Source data
================================

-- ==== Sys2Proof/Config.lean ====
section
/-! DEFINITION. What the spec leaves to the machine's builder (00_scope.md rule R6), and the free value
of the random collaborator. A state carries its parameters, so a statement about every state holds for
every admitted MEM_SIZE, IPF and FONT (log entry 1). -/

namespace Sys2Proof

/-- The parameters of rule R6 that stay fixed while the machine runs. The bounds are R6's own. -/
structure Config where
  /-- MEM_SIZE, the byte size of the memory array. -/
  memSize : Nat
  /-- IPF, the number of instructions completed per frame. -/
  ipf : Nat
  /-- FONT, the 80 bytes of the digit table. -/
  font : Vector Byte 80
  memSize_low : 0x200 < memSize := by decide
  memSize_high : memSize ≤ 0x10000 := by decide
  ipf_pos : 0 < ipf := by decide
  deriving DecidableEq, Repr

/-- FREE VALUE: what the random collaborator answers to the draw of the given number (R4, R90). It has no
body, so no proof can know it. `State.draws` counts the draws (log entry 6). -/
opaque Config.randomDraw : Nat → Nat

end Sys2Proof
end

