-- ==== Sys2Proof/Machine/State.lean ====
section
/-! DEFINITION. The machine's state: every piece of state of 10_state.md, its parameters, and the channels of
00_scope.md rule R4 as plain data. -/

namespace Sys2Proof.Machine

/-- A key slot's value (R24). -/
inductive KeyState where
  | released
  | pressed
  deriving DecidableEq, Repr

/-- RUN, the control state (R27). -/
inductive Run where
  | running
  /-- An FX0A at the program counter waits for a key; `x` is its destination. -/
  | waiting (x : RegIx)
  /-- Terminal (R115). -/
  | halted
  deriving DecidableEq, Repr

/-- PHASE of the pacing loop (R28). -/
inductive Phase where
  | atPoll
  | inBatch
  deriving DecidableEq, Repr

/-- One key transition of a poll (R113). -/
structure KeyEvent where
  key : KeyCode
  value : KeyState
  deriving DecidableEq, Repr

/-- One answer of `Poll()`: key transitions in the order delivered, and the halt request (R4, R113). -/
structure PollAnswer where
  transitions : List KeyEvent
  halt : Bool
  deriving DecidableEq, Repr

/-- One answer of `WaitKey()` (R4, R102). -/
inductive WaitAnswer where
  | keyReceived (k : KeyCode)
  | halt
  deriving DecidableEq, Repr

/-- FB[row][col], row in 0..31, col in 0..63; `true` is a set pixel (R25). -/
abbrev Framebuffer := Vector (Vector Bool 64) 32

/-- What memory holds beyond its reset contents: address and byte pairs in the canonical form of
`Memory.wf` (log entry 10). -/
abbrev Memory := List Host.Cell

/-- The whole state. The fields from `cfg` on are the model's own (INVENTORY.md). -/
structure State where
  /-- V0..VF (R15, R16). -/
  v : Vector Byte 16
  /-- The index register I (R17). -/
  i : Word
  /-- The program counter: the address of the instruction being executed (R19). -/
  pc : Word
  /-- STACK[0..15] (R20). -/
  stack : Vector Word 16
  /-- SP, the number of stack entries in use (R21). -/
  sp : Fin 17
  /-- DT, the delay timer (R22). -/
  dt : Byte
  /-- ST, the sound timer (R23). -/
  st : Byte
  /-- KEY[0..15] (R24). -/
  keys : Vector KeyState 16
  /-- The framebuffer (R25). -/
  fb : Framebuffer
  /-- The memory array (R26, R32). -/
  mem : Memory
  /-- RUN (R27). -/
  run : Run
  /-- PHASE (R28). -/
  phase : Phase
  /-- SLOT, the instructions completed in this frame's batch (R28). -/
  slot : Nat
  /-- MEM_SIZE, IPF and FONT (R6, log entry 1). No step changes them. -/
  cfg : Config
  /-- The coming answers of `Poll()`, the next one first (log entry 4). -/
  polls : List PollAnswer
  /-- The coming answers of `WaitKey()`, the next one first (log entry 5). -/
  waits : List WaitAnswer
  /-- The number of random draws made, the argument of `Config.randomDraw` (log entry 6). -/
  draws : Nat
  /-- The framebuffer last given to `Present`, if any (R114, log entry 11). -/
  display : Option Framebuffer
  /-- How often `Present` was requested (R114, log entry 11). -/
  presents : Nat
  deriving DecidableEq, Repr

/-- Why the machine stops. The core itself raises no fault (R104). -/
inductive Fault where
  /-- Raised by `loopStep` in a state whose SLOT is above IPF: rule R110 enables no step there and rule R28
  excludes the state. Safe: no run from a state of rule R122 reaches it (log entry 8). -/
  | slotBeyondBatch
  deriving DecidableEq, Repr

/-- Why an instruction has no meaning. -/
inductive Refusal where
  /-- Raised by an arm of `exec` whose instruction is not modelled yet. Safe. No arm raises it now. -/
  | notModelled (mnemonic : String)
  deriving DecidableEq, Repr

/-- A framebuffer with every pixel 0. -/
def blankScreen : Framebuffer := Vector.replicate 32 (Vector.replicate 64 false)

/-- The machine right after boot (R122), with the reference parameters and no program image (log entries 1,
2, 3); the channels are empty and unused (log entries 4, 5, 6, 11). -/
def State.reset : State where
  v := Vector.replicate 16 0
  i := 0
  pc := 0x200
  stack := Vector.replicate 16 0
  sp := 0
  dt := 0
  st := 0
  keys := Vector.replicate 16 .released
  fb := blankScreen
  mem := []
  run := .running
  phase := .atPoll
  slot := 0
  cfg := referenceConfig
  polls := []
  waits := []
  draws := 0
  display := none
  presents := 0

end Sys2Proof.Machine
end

================================

### What needs to be done
Provide the number of lines in the preceding entries that include the string "randomDraw", with no other words.

### Written response
2